I find nothing wrong in those logs. I will consult this issue with a colleague who is a Windows Shell Expert, and will get back to you

I am under the impression that its is a small setting causing this issue. Don't do anything yet. I'll be back with you.


----------



## JSntgRvr (Jul 1, 2003)

Download Windows Script 5.6 for Windows 2000 and see if that makes a difference:

http://www.microsoft.com/downloads/...43-7E4B-4622-86EB-95A22B832CAA&displaylang=en


----------



## EssenceRare (Aug 2, 2007)

5.6 did at least install but I have still have the problem. I also tried installing IE6 again but that will still not install.

I am not sure if this is relevant but when I ran the last batch jobs I ran them from explorer (by opening it during windows start-up). Could that effect the results?


----------



## Rollin' Rog (Dec 9, 2000)

Some questions:

1 >


> If I try to run explorer during the pc start up it works but once the pc has fully started it never works. Sometimes this error applies to other applications as well (e.g. if I try to open 2 versions of Firefox it sometimes errors).


Are you here referring to Explorer the "file manager" -- analogous to "My Computer". What happens if you navigate files using the latter?

2 > when did this problem begin? Any prior software installs, configuration changes or other coincident issues?

3 > I see you are using Internet Connection Sharing and yet you also seem to have broadband or Wifi?

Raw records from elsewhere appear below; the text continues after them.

-- ==== Sys2Proof/Tests/Slice0.lean ====
section
/-! SUPPORT. The model's own tests: ill-formed terms that the checks refuse, a word of every instruction written out from the opcode map, one or two single steps per instruction from 95_test_vectors.md, and a witness for the hypotheses of every statement. -/

namespace Sys2Proof.Tests

open Sys2Proof.Machine

/-! ### Helpers -/

/-- A freshly constructed core that is Running. -/
def running : State :=
  { State.reset with mode := .running, proc := some { started := true, aborted := false } }

/-- That core with some registers and bytes of memory set. -/
def st (regs : List (RegAddr × Word)) (mem : List (Word × Byte)) : State :=
  mem.foldl (fun s m => s.putMem m.1 m.2) (regs.foldl (fun s r => s.putReg r.1 r.2) running)

/-- The code base and the instruction pointer of the vectors of section 4, with the four bytes of an instruction there. -/
def at1000 (q : Quad) (regs : List (RegAddr × Word)) : State :=
  st ([(0x10, 0x1000), (0x11, 0x1000), (0x12, 0x100)] ++ regs)
    [(0x1000, q.a), (0x1001, q.b), (0x1002, q.c), (0x1003, q.d)]

/-- Whether an outcome is a next state. -/
def isNext (o : Result) : Bool :=
  match o with
  | .next _ => true
  | .fault _ => false
  | .refused _ => false

/-- The next state of an outcome, State.reset where there is none. -/
def after (o : Result) : State :=
  match o with
  | .next t => t
  | .fault _ => State.reset
  | .refused _ => State.reset

theorem next_after {o : Result} (h : isNext o = true) : o = .next (after o) := by
  cases o <;> first | rfl | simp [isNext] at h

/-- A register after an outcome, `none` where it is no next state. -/
def reg (o : Result) (a : RegAddr) : Option Word :=
  if isNext o then some ((after o).regVal a) else none

/-- A byte of memory after an outcome, `none` where it is no next state. -/
def byte (o : Result) (a : Word) : Option Byte :=
  if isNext o then some ((after o).memVal a) else none

/-- What was sent out, newest first, `none` where the outcome is no next state. -/
def sent (o : Result) : Option (List Event) :=
  if isNext o then some (after o).out else none

/-- The continuation code of an outcome, `none` where it is no next state. -/
def codeOf (o : Result) : Option Code :=
  if isNext o then some (after o).code else none

/-! ### Ill-formed terms are refused -/

/-- 0x25 is the first undefined opcode, 0x24 the last defined one (R86). -/
theorem test_wf_opcode : opcodeDefined 0x25 = false ∧ opcodeDefined 0x24 = true := by decide
/-- An empty image and one of 6 bytes (V-RS-3). -/
theorem test_wf_image : Image.wellFormed [] = false ∧ Image.wellFormed [0, 0, 0, 0, 0, 0] = false ∧
    Image.wellFormed [0, 0, 0, 0] = true := by decide
/-- An interval with its ends exchanged, and one past the 32-bit values. -/
theorem test_wf_interval : Interval.wellFormed (5, 4) = false ∧
    Interval.wellFormed (0, 2 ^ 32 + 1) = false ∧ Interval.wellFormed (0, 2 ^ 32) = true := by decide
/-- MEM_SIZE above 2^32, MAX_BASE of 0, and an ill-formed SSX_RANGE (R13). -/
theorem test_wf_params :
    Params.wellFormed { State.reset.cfg with memSize := 2 ^ 32 + 1 } = false ∧
    Params.wellFormed { State.reset.cfg with maxBase := 0 } = false ∧
    Params.wellFormed { State.reset.cfg with maxBase := 2 ^ 32 + 1 } = false ∧
    Params.wellFormed { State.reset.cfg with ssxRange := [(5, 4)] } = false ∧
    Params.wellFormed State.reset.cfg = true := by decide
/-- No instruction is ill-formed: every operand value is legal (R84, R86). -/
theorem test_wf_instr : Instr.wellFormed (.ldxXV 0xFF 0xFFFF) = true := by decide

What's up with this?

O4 - HKUS\.DEFAULT\..\RunOnce: [^SetupICWDesktop] C:\Program Files\Internet Explorer\Connection Wizard\icwconn1.exe /desktop (User 'Default user')
O4 - Global Startup: Network Device Switch.lnk = C:\Program Files\TOSHIBA\NetDevSw\NetDevSW.exe

Is anyone else networked to the computer in any way?

4 > If you so a "Safe Mode" boot without Networking, do you have the same problem? If not, how about with Networking?


----------



## EssenceRare (Aug 2, 2007)

Hi Rollin Rog,

Thanks for your interest. I will try to answer your questions to the best of my ability.

1/. By explorer I meant 'Windows Explorer' as activated from the Start menu or by directly typing 'explorer' in the run command box. If I navigate to file manager via the 'My Computer' desk top icon it works fine (to be honest I had not even thought of trying this ).

2/. This is where it starts to get complicated. The pc belongs to my wife and I only noticed that there was a problem when she complained about poor performance a week ago and then reported that AVG had found some trojans (which it healed) but the same ones kept returning (unfortunately she did not keep a note of what they were). Whilst investigating the issue I downloaded a number of anti spyware softwares (e.g. SuperAntiSpyware) but the various scans did not reveal anything. I have tried to see what has recently been installed on the machine and the only thing I can find are some microsoft security updates and some software for a broadband modem (Thomson Speedtouch - see 3 below for more about this)

3/. This is where my ignorance will become even more apparent. At our home we use a wifi broadband connection but we are currently staying at a friends place for a few months where we are using his ADSL line via a USB port connection to a Thomson modem. Does this answer your question?, I am not sure what you mean by 'Internet Connection Sharing'
No one is be networked to the computer (as far as I am aware)

4/. In Safe mode I don't have the problem - I will test it without networking and let you know.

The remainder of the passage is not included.